Im zur Publikation vorgesehenen Entscheid 5A_122/2024 vom 2. April 2024 setzte sich das Bundegericht mit der Frage auseinander, ob ein Gläubiger Beschwerde gegen den Entscheid betreffend Konkurseröffnung nach Art. 191 SchKG erheben kann. Das Bundesgericht bejahte dies und erwog, dass die Beschwerdelegitimation der Gläubiger gegen den Konkurseröffnungsentscheid sowohl die Frage der Zuständigkeit des Konkursgerichts als auch die Frage der Rechtsmissbräuchlichkeit des Konkursantrags umfasst.
Dem Entscheid lag folgender Sachverhalt zugrunde:
Mit Entscheid vom 2. Mai 2023 eröffnete der Präsident des Bezirksgerichts Lausanne (nachdem ein erster Entscheid aufgehoben wurde und zur Neuentscheidung zurückgewiesen wurde) den Konkurs über A auf dessen eigenen Antrag. Dagegen erhob die Gläubigerin B SA Beschwerde beim Obergericht des Kantons Waadt, das die Beschwerde mit Entscheid vom 7. Februar 2024 guthiess und den Entscheid der Vorinstanz aufhob. Das Obergericht erwog, dass der Konkursantrag von A missbräuchlich ist und bestätigte seine Praxis, dass BGE 149 III 186 einer Gläubigerin nicht verbietet, Beschwerde gegen einen Konkurseröffnungsentscheid zu erheben, wenn sich die Gläubigerin auf die Rechtsmissbräuchlichkeit des Konkursantrags beruft.

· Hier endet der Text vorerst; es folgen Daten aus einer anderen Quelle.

-- ==== Sys2Proof/Proofs/SheafVersions.lean ====
section
/-! SUPPORT. Every change of the Sheaf's record raises its version and asks every bound context for its acknowledgment (R21, R354). -/
namespace Sys2Proof.Machine

/-- Context `x` has still to be asked for version `v`. -/
def Ctx.unasked (c : Ctx) (v : Nat) : Prop := c.ackVersion < v ∧ (c.ackDue.any fun e => e.1 == v) = false

/-- Context `x` has been asked for version `v` at tick `now`, behind what it owed before. -/
def State.asked (u : State) (x v now : Nat) (due : List (Nat × Nat)) : Prop :=
  (u.ctx x).ackDue = due ++ [(v, now + 2400000)] ∧ u.planned .mapackMissed [x] (now + 2400000) (now + 2400000)

theorem State.askAck_eq (s : State) (x : Nat) : ∃ cs ag, s.askAck x = { s with ctxs := cs, agenda := ag } ∧ s.agenda ⊆ ag := by
  unfold State.askAck
  dsimp only
  split
  · exact ⟨_, _, rfl, State.agenda_subset_after _ _ _ _⟩
  · exact ⟨_, _, rfl, List.Subset.refl _⟩

theorem State.askAck_unasked (s : State) (x : Nat) (h : (s.ctx x).unasked s.sheaf.version) : s.askAck x =
    (s.setCtx x { s.ctx x with ackDue := (s.ctx x).ackDue ++ [(s.sheaf.version, s.gtick + 2400000)] }).after 2400000 .mapackMissed [x] := by
  obtain ⟨hv, hd⟩ := h
  unfold State.askAck
  dsimp only
  rw [hd, decide_eq_true hv]
  rfl

theorem State.askAck_ctx_other (s : State) {x y : Nat} (h : x ≠ y) : (s.askAck x).ctx y = s.ctx y := by
  unfold State.askAck
  dsimp only
  split
  · exact (s.ctx_setCtx ..).trans (if_neg h)
  · rfl

theorem State.askAck_asks (s : State) (x : Nat) (h : (s.ctx x).unasked s.sheaf.version) :
    (s.askAck x).asked x s.sheaf.version s.gtick (s.ctx x).ackDue := by
  rw [s.askAck_unasked x h]
  refine ⟨?_, State.planned_after _ _ _ _⟩
  exact congrArg Ctx.ackDue ((s.ctx_setCtx x x _).trans (if_pos rfl))

/-- Who has been asked is not asked again. -/
theorem State.asked.askAck {u : State} {x now : Nat} {due : List (Nat × Nat)} (h : u.asked x u.sheaf.version now due) (y : Nat) :
    (u.askAck y).asked x u.sheaf.version now due := by
  obtain ⟨hd, hp⟩ := h
  obtain ⟨cs, ag, he, ha⟩ := u.askAck_eq y
  have hc : (u.askAck y).ctx x = u.ctx x := by
    by_cases hy : y = x
    · subst hy
      have hany : ((u.ctx y).ackDue.any fun e => e.1 == u.sheaf.version) = true := by simp [hd]
      simp [State.askAck, hany]
    · exact u.askAck_ctx_other hy
  exact ⟨by rw [hc, hd], State.planned_mono (by rw [he]; exact ha) hp⟩

/-- One context in the round of questions. -/
def State.askBound (s : State) (x : Nat) : State := if s.bound x then s.askAck x else s

theorem State.askBound_eq (s : State) (x : Nat) : ∃ cs ag, s.askBound x = { s with ctxs := cs, agenda := ag } ∧ s.agenda ⊆ ag := by
  unfold State.askBound
  split
  · exact s.askAck_eq x
  · exact ⟨_, _, rfl, List.Subset.refl _⟩

theorem State.raiseSheaf_eq (s : State) : ∃ cs ag,
    s.raiseSheaf = { s with sheaf := { s.sheaf with version := s.sheaf.version + 1 }, ctxs := cs, agenda := ag } ∧ s.agenda ⊆ ag := by
  let v : State := { s with sheaf := { s.sheaf with version := s.sheaf.version + 1 } }
  refine List.foldlRecOn (motive := fun u : State => ∃ cs ag, u = { v with ctxs := cs, agenda := ag } ∧ s.agenda ⊆ ag) s.ctxs _
    ⟨_, _, rfl, List.Subset.refl _⟩ ?_
  rintro _ ⟨cs, ag, rfl, ha⟩ e -
  obtain ⟨cs', ag', h, ha'⟩ := State.askBound_eq { v with ctxs := cs, agenda := ag } e.1
  exact ⟨cs', ag', h, fun _ hx => ha' (ha hx)⟩

@[simp] theorem State.raiseSheaf_sheaf (s : State) : s.raiseSheaf.sheaf = { s.sheaf with version := s.sheaf.version + 1 } := by
  obtain ⟨cs, ag, h, -⟩ := s.raiseSheaf_eq; rw [h]
@[simp] theorem State.raiseSheaf_tiles (s : State) : s.raiseSheaf.tiles = s.tiles := by
  obtain ⟨cs, ag, h, -⟩ := s.raiseSheaf_eq; rw [h]
@[simp] theorem State.raiseSheaf_tile (s : State) (t : Nat) : s.raiseSheaf.tile t = s.tile t := by simp [State.tile]
@[simp] theorem State.raiseSheaf_gtick (s : State) : s.raiseSheaf.gtick = s.gtick := by
  obtain ⟨cs, ag, h, -⟩ := s.raiseSheaf_eq; rw [h]
@[simp] theorem State.raiseSheaf_mem (s : State) : s.raiseSheaf.mem = s.mem := by
  obtain ⟨cs, ag, h, -⟩ := s.raiseSheaf_eq; rw [h]
@[simp] theorem State.raiseSheaf_rebuilding (s : State) : s.raiseSheaf.rebuilding = s.rebuilding := by
  obtain ⟨cs, ag, h, -⟩ := s.raiseSheaf_eq; rw [h]

/-- A context that a bind has bound stands in the list of contexts. -/
theorem State.mem_ctxs_of_part (s : State) (x : Nat) (h : (s.ctx x).part ≠ .unbound) : (x, s.ctx x) ∈ s.ctxs :=
  mem_keys_of_mget_ne ({} : Ctx) s.ctxs x fun h0 => h (by rw [State.ctx, h0])

theorem State.bound_iff (s : State) (x : Nat) :
    s.bound x = true ↔ (s.ctx x).part = .running ∨ (s.ctx x).part = .halting ∨ (s.ctx x).part = .halted := by
  simp [State.bound, or_assoc]

/-- One context in the round of questions, seen from another. -/
theorem State.askBound_ctx_other (s : State) {x y : Nat} (h : x ≠ y) : (s.askBound x).ctx y = s.ctx y := by
  unfold State.askBound
  split
  · exact s.askAck_ctx_other h
  · rfl

theorem State.askBound_round (s : State) (x : Nat) : (s.askBound x).sheaf = s.sheaf ∧ (s.askBound x).gtick = s.gtick := by
  obtain ⟨cs, ag, h, -⟩ := s.askBound_eq x
  rw [h]
  exact ⟨rfl, rfl⟩

theorem State.raiseSheaf_eq_foldl (s : State) : s.raiseSheaf =
    (s.ctxs.map (·.1)).foldl State.askBound { s with sheaf := { s.sheaf with version := s.sheaf.version + 1 } } := by
  rw [List.foldl_map]
  rfl

/-- Questions to other contexts leave a context as it was. -/
theorem State.foldl_askBound_before (s : State) {x : Nat} (xs : List Nat) (h : x ∉ xs) :
    (xs.foldl State.askBound s).sheaf = s.sheaf ∧ (xs.foldl State.askBound s).gtick = s.gtick ∧ (xs.foldl State.askBound s).ctx x = s.ctx x := by
  refine List.foldlRecOn (motive := fun u : State => u.sheaf = s.sheaf ∧ u.gtick = s.gtick ∧ u.ctx x = s.ctx x) xs _ ⟨rfl, rfl, rfl⟩ ?_
  rintro u ⟨hv, hg, hc⟩ y hy
  obtain ⟨h1, h2⟩ := u.askBound_round y
  exact ⟨h1.trans hv, h2.trans hg, (u.askBound_ctx_other fun e : y = x => h (e ▸ hy)).trans hc⟩

/-- Who has been asked stays asked in the rest of the round. -/
theorem State.asked.foldl_askBound {u : State} {x v now : Nat} {due : List (Nat × Nat)} (h : u.asked x v now due) (hv : u.sheaf.version = v)
    (xs : List Nat) : (xs.foldl State.askBound u).asked x v now due := by
  suffices h : (xs.foldl State.askBound u).sheaf.version = v ∧ (xs.foldl State.askBound u).asked x v now due from h.2
  refine List.foldlRecOn (motive := fun u : State => u.sheaf.version = v ∧ u.asked x v now due) xs _ ⟨hv, h⟩ ?_
  rintro u ⟨hv, h⟩ y -
  subst hv
  refine ⟨by rw [(u.askBound_round y).1], ?_⟩
  unfold State.askBound
  split
  · exact h.askAck y
  · exact h

/-- Every bound context that has still to be asked for the new version is asked. -/
theorem State.raiseSheaf_asks (s : State) (x : Nat) (hb : s.bound x = true) (hn : (s.ctx x).unasked (s.sheaf.version + 1)) :
    s.raiseSheaf.asked x (s.sheaf.version + 1) s.gtick (s.ctx x).ackDue := by
  have hmem : x ∈ s.ctxs.map (·.1) :=
    List.mem_map.2 ⟨_, s.mem_ctxs_of_part x fun h => by simp [State.bound, h] at hb, rfl⟩
  obtain ⟨as, bs, hl, has⟩ := List.eq_append_cons_of_mem hmem
  rw [s.raiseSheaf_eq_foldl, hl, List.foldl_append, List.foldl_cons]
  obtain ⟨hsheaf, hgtick, hctx⟩ := State.foldl_askBound_before { s with sheaf := { s.sheaf with version := s.sheaf.version + 1 } } as has
  generalize as.foldl State.askBound _ = u at hsheaf hgtick hctx
  have hc : u.ctx x = s.ctx x := hctx
  have hv : u.sheaf.version = s.sheaf.version + 1 := by rw [hsheaf]
  have hbu : u.bound x = true := by rw [State.bound_iff, hc, ← State.bound_iff]; exact hb
  have hu := u.askAck_asks x (by rw [hc, hv]; exact hn)
  rw [hc, hv, hgtick] at hu
  refine State.asked.foldl_askBound ?_ ((congrArg Sheaf.version (u.askBound_round x).1).trans hv) bs
  rw [State.askBound, if_pos hbu]
  exact hu

/-- The version has risen by 1 since `s`, and every bound context that had still to be asked for it has been asked. -/
def State.raisedFrom (s u : State) : Prop := u.sheaf.version = s.sheaf.version + 1 ∧ ∀ x, s.bound x = true →
  (s.ctx x).unasked (s.sheaf.version + 1) → u.asked x (s.sheaf.version + 1) s.gtick (s.ctx x).ackDue

/-- A state raised from one that differs from `s` in nothing that the questions go by. -/
theorem State.raiseSheaf_raisedFrom {s u : State} (hv : u.sheaf.version = s.sheaf.version) (hg : u.gtick = s.gtick) (hc : ∀ x, u.ctx x = s.ctx x) :
    s.raisedFrom u.raiseSheaf := by
  refine ⟨by rw [State.raiseSheaf_sheaf, hv], fun x hb hn => ?_⟩
  have h := u.raiseSheaf_asks x (by rw [State.bound_iff, hc, ← State.bound_iff]; exact hb) (by rw [hc, hv]; exact hn)
  rwa [hv, hg, hc] at h

/-- Later steps that keep the version, what contexts owe and the agenda. -/
theorem State.raisedFrom.mono {s u w : State} (h : s.raisedFrom u) (hv : w.sheaf = u.sheaf) (hc : ∀ x, (w.ctx x).ackDue = (u.ctx x).ackDue)
    (ha : u.agenda ⊆ w.agenda) : s.raisedFrom w := by
  refine ⟨by rw [hv, h.1], fun x hb hn => ?_⟩
  obtain ⟨hd, hp⟩ := h.2 x hb hn
  exact ⟨by rw [hc, hd], State.planned_mono ha hp⟩

theorem State.changeSheaf_eq (s : State) (f : Sheaf → Sheaf) (h : f s.sheaf ≠ s.sheaf) :
    s.changeSheaf f = ({ s with sheaf := f s.sheaf } : State).raiseSheaf := if_neg h

theorem State.changeSheaf_same (s : State) (f : Sheaf → Sheaf) (h : f s.sheaf = s.sheaf) : s.changeSheaf f = s := if_pos h

/-- A change that keeps the version number raises it. -/
theorem State.changeSheaf_raisedFrom (s : State) (f : Sheaf → Sheaf) (h : f s.sheaf ≠ s.sheaf) (hv : (f s.sheaf).version = s.sheaf.version) :
    s.raisedFrom (s.changeSheaf f) := by
  rw [s.changeSheaf_eq f h]
  exact State.raiseSheaf_raisedFrom hv rfl fun _ => rfl

theorem State.changeSheaf_sheaf (s : State) (f : Sheaf → Sheaf) (h : f s.sheaf ≠ s.sheaf) :
    (s.changeSheaf f).sheaf = { f s.sheaf with version := (f s.sheaf).version + 1 } := by
  rw [s.changeSheaf_eq f h, State.raiseSheaf_sheaf]

@[simp] theorem State.changeSheaf_tiles (s : State) (f : Sheaf → Sheaf) : (s.changeSheaf f).tiles = s.tiles := by
  unfold State.changeSheaf
  split
  · rfl
  · rw [State.raiseSheaf_tiles]

@[simp] theorem State.changeSheaf_mem (s : State) (f : Sheaf → Sheaf) : (s.changeSheaf f).mem = s.mem := by
  unfold State.changeSheaf
  split
  · rfl
  · rw [State.raiseSheaf_mem]

end Sys2Proof.Machine
end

Dagegen erhob A mit Eingabe vom 19. Februar 2024 Beschwerde beim Bundesgericht. Mit Verfügung vom 14. März 2024 wies das Bundesgericht den Antrag auf Erteilung der aufschiebenden Wirkung ab. Mit Entscheid vom 2. April 2024 wies das Bundesgericht die Beschwerde von A ab, soweit es darauf eintrat.
Keine Beschränkung der Beschwerdegründe auf die Zuständigkeit des Konkursgerichts
Zunächst bestätigte das Bundesgericht die Meinung der Vorinstanz, wonach das Bundesgericht in BGE 149 III 186 die Frage der Beschwerdelegitimation eines Gläubigers gegen einen Entscheid nach Art. 191 SchKG offengelassen hat. In BGE 149 III 186 hat das Bundesgericht nicht die Beschwerdegründe auf die Frage der Zuständigkeit beschränken wollen (E. 3).
Auslegung von Art. 191 SchKG
Sodann legte das Bundesgericht Art. 191 SchKG im Lichte der Revision des Sanierungsrechts aus, die am 1. Januar 2014 in Kraft getreten ist. Mit Art. 295c Abs. 1 SchKG und Art. 334 Abs. 4 SchKG wurden die Rechte der Gläubiger verstärkt, indem der Gesetzgeber die (unbeschränkte) Beschwerdelegitimation eines Gläubigers gegen den Entscheid des Nachlassgerichts ausdrücklich vorgesehen hat (E. 4.1 und E. 4.2).
Gemäss Art. 191 Abs. 2 SchKG eröffnet das Konkursgericht den Konkurs über den Schuldner, wenn keine Aussicht auf eine Schuldenbereinigung nach den Artikeln 333 ff. besteht. Damit unterliegt der Konkursantrag nach Art. 191 SchKG dem Rechtsmissbrauchsverbot (E. 4.3):
„Le juge peut ainsi refuser l’ouverture de la faillite s’il existe une perspective d’assainissement et que, de manière abusive, le débiteur ne forme aucune requête en règlement amiable des dettes (…). De manière générale, la déclaration d’insolvabilité est soumise à la réserve de l’abus de droit (…); l’art. 191 al. 2 LP n’en fait que concrétiser le principe (…).“
Mit dem neuen Sanierungsrecht und der Änderung der Beschwerdelegitimation der Gläubiger i.Z.m. Art. 333 ff. SchKG ist die Einschränkung der Beschwerdelegitimation der Gläubiger gegen einen Konkurseröffnungsentscheid nach Art. 191 SchKG nicht mehr gerechtfertigt. Damit können sich die Gläubiger sowohl gegen die Zuständigkeit des Konkursgerichts als auch gegen die Rechtsmissbräuchlichkeit der Konkurseröffnung mittels Beschwerde wehren, da sie in diesen Konstellationen über ein schützwürdiges Interesse verfügen (E. 4.3).